Pew Studie: 63 bis 287 Millionen ISIS Unterstützer in nur 11 Ländern

 

 

Die Pew Umfrage beweist, dass die Darstellungen in den Medien eine reine Fiktion der akademischen und kulturellen Eliten sind. Die wahren Zahlen könnten sogar noch sehr viel höher liegen.

Die Umfrage des Pew Centers hat ergeben, dass es einen signifikanten Grad der Unterstützung für ISIS in der muslimischen Welt gibt. Eine Umfrage in 11 repräsentativen Staaten hat ergeben, dass bis zu 14 Prozent der Bevölkerung eine positive Meinung zu ISIS hatte und mehr als 62 Prozent „weiß ich nicht“ auf die Frage antworteten, ob sie eine positive Meinung zu der Islamistengruppe haben.

 

 

 

pew poll

 

 

In Pakistan, einem Staat der Atomwaffen hat, sehen nur 28 Prozent der Befragten ISIS als negativ. Zu einem überwältigenden Grad geben sie ihre stillschweigende Zustimmung oder Toleranz für ISIS. Durch seine Verbindungen zur Atommacht Pakistan muss ISIS als weitere Atommacht angesehen werden.

Wenn man die Antworten nach Ethnie und Religion aufschlüsselt, dann sind die Ergebnisse umso beunruhigender.
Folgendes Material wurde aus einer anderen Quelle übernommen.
-- ==== Sys2Proof/Machine/Grant.lean ====
section
/-! DEFINITION. Machine/Grant.lean: the start scheduler (§8.2) and the entry of a rail to PREMATCH. -/
namespace Sys2Proof.Machine

/-- Concurrent starts (Table 8-25): 0 is treated as 1, and 13 to 15 as 12. -/
def State.nstart (s : State) : Nat := min 12 (atLeast1 (s.fld PR_START.NSTART 0))

/-- The rails that hold a slot, and those that wait in the queue; a rail that no phase is spliced to stays OFF (R211). -/
def State.slotRails (s : State) : List (Fin 12) := (List.finRange 12).filter fun (n : Fin 12) => s.flag RL_STATUS.SLOT n
def State.queuedRails (s : State) : List (Fin 12) :=
  (List.finRange 12).filter fun (n : Fin 12) => s.flag RL_STATUS.QUEUED n && s.rst n == stOff && s.railPhases n != []

/-- The order of the queue (R216): PRIO, arrival, number. -/
def State.queueLe (s : State) (a b : Fin 12) : Bool :=
  let pr := fun (n : Fin 12) => if (s.rail n).life.aged then 15 else s.fld RL_PRIO.PRIO n
  let ar := fun (n : Fin 12) => (s.rail n).life.arrival.getD 0
  decide (pr b < pr a) || (pr a == pr b && (decide (ar a < ar b) || (ar a == ar b && decide (a.val ≤ b.val))))

/-- The head of the queue. -/
def State.queueHead (s : State) : Option (Fin 12) := (sortBy s.queueLe s.queuedRails).head?

/-- The budget has room for the floor of a rail whose target is positive (R216, R237). -/
def State.budgetRoom (s : State) (n : Fin 12) : Bool :=
  decide (s.fldS RL_ITGT.ITGT n ≤ 0) ||
    decide (rhe (s.fld RL_VOC.VOC n * s.budFloor n : Nat) 1000 ≤ (s.pb : Int) - s.plan)

/-- The rail that R216 would grant, the ring token apart: a slot is free and the head has room. -/
def State.grantable (s : State) : Option (Fin 12) :=
  if s.slotRails.length < s.nstart then
    match s.queueHead with
    | some n => if s.budgetRoom n then some n else none
    | none => none
  else none

/-- The cap at a grant (R237). -/
def State.grantCap (s : State) (n : Fin 12) : Nat :=
  let bud := s.fld RL_IBUD.IBUDGET n
  if s.fldS RL_ITGT.ITGT n ≤ 0 then bud
  else (max (s.budFloor n : Int) (min (bud : Int) (((s.pb : Int) - s.plan) * 1000 / max 1 (s.fld RL_VOC.VOC n)))).toNat

/-- Both generators set at rest at entry to PREMATCH (R143): the voltage at the latest VLOC reading, the current at its present target.
(Log entry: 28 DEDUCED.) -/
def State.restGens (s : State) (n : Fin 12) : State :=
  let v := (s.rail n).sense.vloc
  let i := s.currentTarget n s.now
  let s := s.modMode n fun m => { m with vgen := m.vgen.atRest v, igen := m.igen.atRest i }
  (s.setFlds n [(RL_PSET.VSET, v), (RL_PSET.VREST, bit (v == s.fld RL_VOC.VOC n)), (RL_PSET.VBACK, 0),
    (RL_PISET.IREST, 1), (RL_PISET.IBACK, 0)]).setFldS RL_PISET.ISET n (rheRat (i / 10))

/-- What the loop and the manager of a rail forget at entry to PREMATCH (R126, R153, R219, R233). -/
def State.clearRun (s : State) (n : Fin 12) : State :=
  let s := s.modLoop n fun l =>
    { l with jobs := [], done := [], started := false, waiting := none, count := 0, lastAt := none,
             swapped := false, rerun := false, takeover := false, claimed := [], oldStrands := [], suspect := [] }
  let s := s.modMode n fun m =>
    { m with cc := false, xcnt := 0, last := none, preAt := none, facet := 0, facetNext := none, facetFirst := false,
             exits := 0, isSum := 0, isCnt := 0, tune := none }
  let s := s.modProt n fun p => { p with q := 0, ovRun := 0, uvRun := 0 }
  let s := s.modLife n fun l =>
    { l with preTick := s.now, matchRun := 0, closeSteps := 0, closeOvr := false, contAt := none, ramp := 0,
             lowRun := 0, causes := [], budgetOff := false, condSince := none, arrival := none, aged := false }
  s.setFlds n [(RL_PSTAT.OVLPCT, 0), (RL_FCTL.PEND, 0), (RL_STATUS.QUEUED, 0)]

/-- Entry to PREMATCH (R218): the carrier waits for the first bell boundary at tick `from_` or later (R161, R348). (Log entry: 28
DEDUCED.) -/
def State.enterPrematch (s : State) (n : Fin 12) (from_ : Nat) : State :=
  let s := (s.clearRun n).enter n stPrematch
  let s := s.restGens n
  let s := s.modCarrier n fun _ => { waiting := some from_, fsw := s.active.facets[n][(0 : Fin 8)].fsw }
  let s := s.choosePhases n
  let s := s.modLife n fun l => { l with offNact := s.numIn n phActive }
  let s := (s.bump RL_SCNT.STARTCNT n).countLife (31 + n.val) 1
  s.bindingTakeover n

/-- The longest wait (R217), in ms. (Log entry: 28 DEDUCED.) -/
def State.countWait (s : State) (n : Fin 12) : State :=
  match (s.rail n).life.arrival with
  | none => s
  | some a => s.setFld PR_QSTAT.WMAX 0 (max (s.fld PR_QSTAT.WMAX 0) (min 1048575 ((s.now - a) / ms)))

/-- A grant (R218). On a lead the carrier starts 8192 ticks later and FEPO announces the boundary (R348). (Log entry: 28 DEDUCED.) -/
def State.grant (s : State) (n : Fin 12) : State :=
  let s := (s.countWait n).setFld RL_PSTAT.CAP n (s.grantCap n)
  let s := s.setFld RL_STATUS.SLOT n 1
  if s.lead n then
    let b := s.nextGrid (s.now + 8192) 4096 0
    (s.modGroup n fun g => { g with fepo := s.absAt b / 4096 % 4 }).enterPrematch n (s.now + 8192)
  else s.enterPrematch n (s.now + 2)

/-- PR_QSTAT.BWAIT: a slot is free, and the budget holds the queue (R216). (Log entry: 28 DEDUCED.) -/
def State.budgetWait (s : State) : Bool :=
  decide (s.slotRails.length < s.nstart) && (match s.queueHead with
    | some n => !s.budgetRoom n
    | none => false)

/-- The ring lets the rail start (R216, R355): with RINGTOK 1 a token is held for it. -/
def State.tokenPermits (s : State) (n : Fin 12) : Bool :=
  !s.flag PR_START.RINGTOK 0 || (decide (2 ≤ s.fld LY_STATUS.MODE 0) && s.lan.held.any fun e => e.2 == n)

/-- SLOT_GRANT: the scheduler considers the head of the queue (R216, R218). A rail that has entered OFF at this tick leaves it at the next
one (R213). (Log entry: 28 DEDUCED.) -/
def execSlotGrant (s : State) : Host.Outcome State Fault Refusal :=
  clocked s (
    match s.grantable with
    | some n => if s.tokenPermits n then (s.advance (s.now + bit (s.movedNow n))).grant n else s
    | none => s)

end Sys2Proof.Machine
end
In Israel haben 4% der arabischen Bevölkerung – das sind immerhin mehr als 66.000 Menschen – eine positive Ansicht über ISIS. In Gaza und der West Bank sind es 5 und 8 Prozent, in Nigeria 20 Prozent, in Malaysia 12 Prozent.

• EuropeNews 23 November 2015 – Quelle: Pamela Geller

 

 

 

 

Kommentar von „Kopten ohne Grenzen

 

 

 

Laut Wikipedia: Das Pew-Forschungszentrum, engl. Pew Research Center, bis 1995 Times Mirror Center for the People & the Press, ist ein Meinungsforschungsinstitut mit Sitz in Washington, D.C., benannt nach dem US-amerikanischen Ölindustriellen Joseph Newton Pew (1848–1912).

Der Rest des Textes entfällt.